Dank Sprints und dazugehöriger Review- und Planungsmeetings sind Projektergebnisse bereits sichtbar, während sie entstehen und sich entwickeln.
(© Vasyl - stock.adobe.com)

Viele Unternehmen, die sich auf die Entwicklung digitaler Produkte spezialisiert haben, setzen für jedes Projekt eine Führungskraft ein. Für sie ist das eine Selbstverständlichkeit. Doch mit der Verwendung von Scrum als agiles Projektmanagement-Framework, das auf einem Entwicklungsteam, einem Scrum Master und einem Product Owner fußt, entfällt die Notwendigkeit für eine separate Projektmanagement-Rolle.

Aus meiner Sicht können Teams so effizienter und enger zusammenarbeiten und letztendlich bessere Ergebnisse erzielen. Wie funktioniert es also, wenn es keine einzelne Person gibt, die für den Erfolg des Projekts verantwortlich ist?

Was machen Projektmanager

Projektleiterinnen und -leiter decken die „klassischen“ Managementaufgaben ab, darunter …

  • die Projektplanung und -ziele,
  • den Projektzeitplan,
  • die Zuweisung von Aufgaben und Zielen,
  • die Verwaltung von Ressourcen,
  • und die Motivation und das Leistungsmanagement der Teammitglieder.

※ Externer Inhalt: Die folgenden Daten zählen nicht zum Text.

-- ==== Sys2Proof/Certificates/Slice0/Obligations.lean ====
section
/-! DEFINITION. The statements for the provers. -/

open Sys2Proof Sys2Proof.Machine Sys2Proof.Safety

/-! ## The machine as a whole -/

/-- A step takes the command at the front of the queue and is its meaning on the state with the queue's rest. -/
def Obligations.StepRunsTheFrontCommand : Prop :=
  ∀ (s : State) (c : Instr) (rest : List Instr),
    s.pending = c :: rest → step s = exec c { s with pending := rest }

/-- Every command completes in every state, with no fault and no refusal, and leaves the queue of waiting commands as it was.
The spec gives every command an effect; that it completes in EVERY state is the model's choice: for the event of a state that
excludes it (log entry 9), while a reset is held (log entry 24), and in states that no run reaches (log entry 27). -/
def Obligations.EveryCommandCompletes : Prop :=
  ∀ (c : Instr) (s : State), ∃ t, exec c s = .next t ∧ t.pending = s.pending

/-- The model's choice (log entry 4): on an empty queue the step is the command of a running timer whose expiry has come
and than which none expires earlier, and one millisecond of time when no running timer's expiry has come. -/
def Obligations.EmptyQueueRunsTheClock : Prop :=
  ∀ s : State, s.pending = [] →
    ((∀ d ∈ s.timers, s.now < d.1) → step s = .next { s with now := s.now + 1 }) ∧
    ((∃ d ∈ s.timers, d.1 ≤ s.now) →
      ∃ d ∈ s.timers, d.1 ≤ s.now ∧ (∀ e ∈ s.timers, d.1 ≤ e.1) ∧ step s = exec d.2 s)

/-- While a reset is held, no line character is received, no request is taken and no timer of a block runs: a command that
is not of the supply, of the RESET terminal or a raw level changes nothing. A raw level is kept and settles nothing
(the model's reading: log entry 24). -/
def Obligations.HeldResetTakesNothing : Prop :=
  ∀ (c : Instr) (s : State), ¬ Running s →
    (actsInReset c = false → exec c s = .next s) ∧
    (∀ i active, c = .inputRawChange i active →
      exec c s = .next (s.setInput i { s.input i with raw := active })) ∧
    (∀ asserted, c = .warmTerminalChange asserted →
      exec c s = .next (s.updWarm fun t => { t with raw := asserted }))

/-! ## Requests and their frames -/

/-- The kind and body of a well-formed request decode to that request, and the body has the size of its kind; and what decodes to
a request is that well-formed request's only encoding: no bit of a body is dropped. -/
def Obligations.DecodeAndEncodeAgree : Prop :=
  ∀ (i : Instr) (kind : Byte) (body : List Byte),
    (i.wf = true → encodeRequest i = some (kind, body) →
      decodeRequest kind body = some i ∧ bodySize kind = some body.length) ∧
    (decodeRequest kind body = some i → encodeRequest i = some (kind, body) ∧ i.wf = true)
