/-- An abort ends the order with the reasons gathered (R122, R125). -/
theorem endAborted_eq {s : State} {sp : Spout} {i : Fin 16} (h : (s.sc.get sp).active = some i) :
    s.endAborted sp = orderAborted s sp i (s.sc.get sp).reasons := by
  unfold State.endAborted
  rw [endOrder_enterIdle_eq h]
  unfold orderAborted
  have : ({ s with sc := s.sc.set sp { s.sc.get sp with reasons := (s.sc.get sp).reasons } } : State) = s := by
    show ({ s with sc := s.sc.set sp (s.sc.get sp) } : State) = s
    simp
  simp only [this]
  cases hs : s.ot.slot i
  simp [SlotRec.ended, SlotRec.endEvent, SlotRec.marks]

/-- A request withdrawn from the list (R143). -/
theorem withdrawFeed_eq (s : State) (sp : Spout) : s.withdrawFeed sp = unrequested s sp := rfl

/-- A claim withdrawn from the lane (R165). -/
theorem withdrawClaim_eq (s : State) (sp : Spout) : s.withdrawClaim sp = claimWithdrawn s sp := by
  unfold State.withdrawClaim claimWithdrawn
  dsimp only
  by_cases h : (s.lwu.get sp.lane).window.state = .taring ∧
      ((s.lwu.get sp.lane).window.claims.set sp.side false).lower = false ∧
      ((s.lwu.get sp.lane).window.claims.set sp.side false).upper = false
  · rw [if_pos h, if_pos]
    · simp [State.moveWindow, State.updWindow, State.updLwu, State.notice, State.updIob, WindowState.lit]
    · simpa [State.updWindow, State.updLwu, Window.noClaims] using h
  · rw [if_neg h, if_neg]
    · rfl
    · simpa [State.updWindow, State.updLwu, Window.noClaims] using h

/-- The release of a claim reaches a spout in TARE (R90, R91). -/
theorem releaseClaim_eq {s : State} {sp : Spout} (h : (s.sc.get sp).state = .tare)
    (hr : sp ∉ s.fa.requests) : s.releaseClaim sp = claimReleased s sp := by
  unfold State.releaseClaim
  rw [if_pos h]
  unfold State.enterWaitFeed State.requestFeed State.setStage
  simp only [setSpoutState_eq]
  unfold claimReleased enters State.updFa State.updSc
  simp [hr]

/-- What a lane's window gathers from a spout, while it is OPEN or WEIGHING (R166). -/
theorem gather_eq (s : State) (sp : Spout) (f : Contribution → Contribution) :
    s.gather sp f =
      { s with
        lwu :=
          let u := s.lwu.get sp.lane
          if u.window.state = .opened ∨ u.window.state = .weighing then
            s.lwu.set sp.lane
              { u with
                window :=
                  { u.window with
                    contrib := u.window.contrib.set sp.side (f (u.window.contrib.get sp.side)) } }
          else s.lwu } := by
  unfold State.gather State.updWindow State.updLwu
  cases hw : (s.lwu.get sp.lane).window.state <;> simp only [WindowState.gathers, hw] <;> simp <;>
    exact PerLane.set_get s.lwu sp.lane

/-- The suspension count of a spout's active order (R132). -/
theorem countSuspension_eq (s : State) (sp : Spout) :
    s.countSuspension sp =
      { s with
        ot :=
          match (s.sc.get sp).active with
          | none => s.ot
          | some i =>
            s.ot.setSlot i { s.ot.slot i with suspCount := min 255 ((s.ot.slot i).suspCount + 1) } } := by
  unfold State.countSuspension
  cases (s.sc.get sp).active <;> rfl

/-- A suspension before the notice to the lane's window (R132). -/
theorem suspend_core {s : State} {sp : Spout} (cause : SuspendCause) (hr : sp ∉ s.fa.requests) :
    s.suspend sp cause =
      State.gather
        { (grantReturned
            (movedTo s sp
              { s.sc.get sp with
                state := .suspended, grantHeld := false, cause := some cause
                stage := some ⟨.suspend, s.now + (s.params.get sp).suspend * 1000⟩ }
              false false false)
            sp).updFa fun f => { f with requests := f.requests ++ [sp] } with
          ot :=
            match (s.sc.get sp).active with
            | none => s.ot
            | some i => s.ot.setSlot i { s.ot.slot i with suspCount := min 255 ((s.ot.slot i).suspCount + 1) } }
        sp (fun c => { c with suspended := true }) := by
  unfold State.suspend State.suspensionNotice State.outputsOff
  dsimp only
  congr 1
  rw [commandOutputs_eq, countSuspension_eq, setSpoutState_eq]
  unfold State.requestFeed State.setStage grantReturned movedTo enters State.releaseGrant State.updFa
    State.updSc
  simp only [Iob.recompute, hr, PerSpout.set_set, PerSpout.get_set_self, if_false]
  rfl

/-- A suspension (R132, R166). -/
theorem suspend_eq {s : State} {sp : Spout} (cause : SuspendCause) (hr : sp ∉ s.fa.requests) :
    s.suspend sp cause = suspendedBy s sp cause := by
  rw [suspend_core cause hr, gather_eq]
  rfl

/-! ## Flow -/

theorem keepLast_append_keepLast {α : Type} (n : Nat) (xs ys : List α) :
    keepLast n (keepLast n xs ++ ys) = keepLast n (xs ++ ys) := by
  unfold keepLast
  rw [← List.drop_append_of_le_length (by simp), List.drop_drop]
  congr 1
  simp only [List.length_drop, List.length_append]
  omega
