/-- The corrected span as the Flow Computer stores it (R37, R169). -/
theorem setSpan_eq (span nm alpha : Nat) (nb : Int) :
    (clampInt 1 Config.spanMax (span + spanStep span (nb - nm) alpha nm)).toNat = correctedSpan span nm alpha nb := by
  have max : (Config.spanMax : Int) = 1048575 := rfl
  rw [spanStep_eq]
  unfold correctedSpan clampInt
  dsimp only
  split <;> omega

theorem correctSpan_eq (s : State) (l : Lane) (w : Window) (alpha : Nat) :
    s.correctSpan l w alpha =
      let sp := contributorOf w l
      let span := correctedSpan (s.fc.get sp).span (metered w) alpha ((netMass w).getD 0)
      ({ s with fc := s.fc.set sp { s.fc.get sp with span := span } }, some (sp, span)) := by
  unfold State.correctSpan
  dsimp only
  rw [contributor_eq, nb_eq_netMass]
  simp only [Fc.setSpan, State.updFc, PerSpout.get_set_self, show w.nm = metered w from rfl, setSpan_eq]

/-- A window judged with its gross or without one (R168 to R170). -/
theorem judged_eq (s : State) (l : Lane) (gross : Option Nat) : judged s l gross = windowJudged s l gross := by
  unfold judged windowJudged
  dsimp only
  simp only [outcome_eq, State.updWindow_lwu, PerLane.get_set_self]
  split
  · next h =>
    rw [correctSpan_eq]
    simp only [State.reportResult, pushEvent_eq_reported, Window.result, nb_eq_netMass, h, decide_true, State.updWindow,
      State.updLwu, PerLane.get_set_self, PerLane.set_set]
    rfl
  · next h =>
    simp only [State.reportResult, pushEvent_eq_reported, Window.result, nb_eq_netMass, h, decide_false, State.updWindow,
      State.updLwu, PerLane.get_set_self, PerLane.set_set]
    rfl

/-! ## What follows a close (R161, R164, R170) -/

section
variable {s : State} {l : Lane}

theorem moveWindow_eq (f : Window → Window) : s.moveWindow l f = windowMoved s l (f (s.lwu.get l).window) := by
  have lit (st : WindowState) : st.lit = decide (st = .taring ∨ st = .weighing) := by cases st <;> rfl
  unfold State.moveWindow windowMoved
  rw [lit]
  rfl

theorem noClaims_iff_eq (w : Window) : w.noClaims = true ↔ w.claims = ⟨false, false⟩ := by
  obtain ⟨_, _, _, ⟨lower, upper⟩⟩ := w
  cases lower <;> cases upper <;> simp [Window.noClaims]

/-- What a judgement leaves in the lane: the window with its gross and its timer stopped, the line and the parameters. -/
theorem windowJudged_lane (gross : Option Nat) :
    ((windowJudged s l gross).lwu.get l).window = { (s.lwu.get l).window with gross := gross, timer := none } ∧
      ((windowJudged s l gross).lwu.get l).line = (s.lwu.get l).line ∧
      ((windowJudged s l gross).lwu.get l).params = (s.lwu.get l).params := by
  simp [windowJudged, reported]

theorem closeWindow_eq (gross : Option Nat) : s.closeWindow l gross = (windowJudged s l gross).nextWindow l := by
  rw [closeWindow_eq_judged, judged_eq]

theorem nextWindow_of_noClaims (h : (s.lwu.get l).window.claims = ⟨false, false⟩) :
    s.nextWindow l = windowMoved s l { (s.lwu.get l).window with state := .closed, timer := none } := by
  unfold State.nextWindow
  dsimp only
  rw [if_pos ((noClaims_iff_eq _).2 h), moveWindow_eq]

theorem nextWindow_of_gross {g : Nat} (h : (s.lwu.get l).window.claims ≠ ⟨false, false⟩)
    (hg : (s.lwu.get l).window.gross = some g) :
    s.nextWindow l =
      (windowMoved s l
        { (s.lwu.get l).window.created (s.lwu.get l).line with
          state := .opened, tare := some g, timer := none, claims := ⟨false, false⟩ }).releaseClaims l
        (s.lwu.get l).window.claims := by
  unfold State.nextWindow
  dsimp only
  rw [if_neg fun e => h ((noClaims_iff_eq _).1 e)]
  simp only [hg, moveWindow_eq]

theorem nextWindow_of_noGross (h : (s.lwu.get l).window.claims ≠ ⟨false, false⟩)
    (hg : (s.lwu.get l).window.gross = none) :
    s.nextWindow l =
      windowMoved s l
        { (s.lwu.get l).window.created (s.lwu.get l).line with
          state := .taring
          timer := some ⟨.tare, s.now + (s.lwu.get l).params.tareTimeout * 1000⟩ } := by
  unfold State.nextWindow
  dsimp only
  rw [if_neg fun e => h ((noClaims_iff_eq _).1 e)]
  simp only [hg, moveWindow_eq]

/-- A judgement without a gross corrects no span (R168). -/
theorem outcomeOf_of_noGross (w : Window) (p : LaneParams) (h : w.gross = none) : outcomeOf w p ≠ .corrected := by
  rw [← outcome_eq]
  unfold Window.outcome
  rw [h]
  split
  · decide
  · split
    · decide
    · rw [if_pos (show (none : Option Nat).isNone = true from rfl)]
      decide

Allerdings bin ich davon überzeugt, dass wir all diese Funktionen auch abdecken können, ohne dass jemand die Rolle einer Führungskraft übernimmt. Für mich gehört die alleinige Leitung eines Projekts durch eine Person dem veralteten Wasserfall-Modell an, die auf den folgenden Annahmen beruht:

  • Wenn genug Vorarbeit geleistet wird, ist der Projektplan eine Konstante.
  • Je detaillierter der Projektplan, desto besser.
  • Die Kunden (oder diejenigen, für die das Produkt erstellt wird) müssen nur zu Beginn und am Ende des Projekts einbezogen werden.
  • Das Einhalten des Zeitplans ist ein Maßstab für den Erfolg.
  • Menschen müssen gemanagt werden.

Die agile Alternative

Ich persönlich bevorzuge eine Kombination aus dem Lean-Startup-Build-Measure-Learn-Ansatz und der Sprint-basierten Scrum-Methodik, die die Projektarbeit in kurze (in der Regel etwa zwei Wochen dauernde) Entwicklungsperioden unterteilt. So wird jeweils eine effektive Produktiteration ermöglicht.

Ohne Projektmanager sind die Schlüsselrollen in einem agilen Projekt folgende:

Entwicklungsteam – mit allen notwendigen Fachkenntnissen und Erfahrungen: Frontend- und Backend-Entwickler, Spezialisten zur Qualitätssicherung, Business-Analysten, Grafik- und UX-Designer, etc.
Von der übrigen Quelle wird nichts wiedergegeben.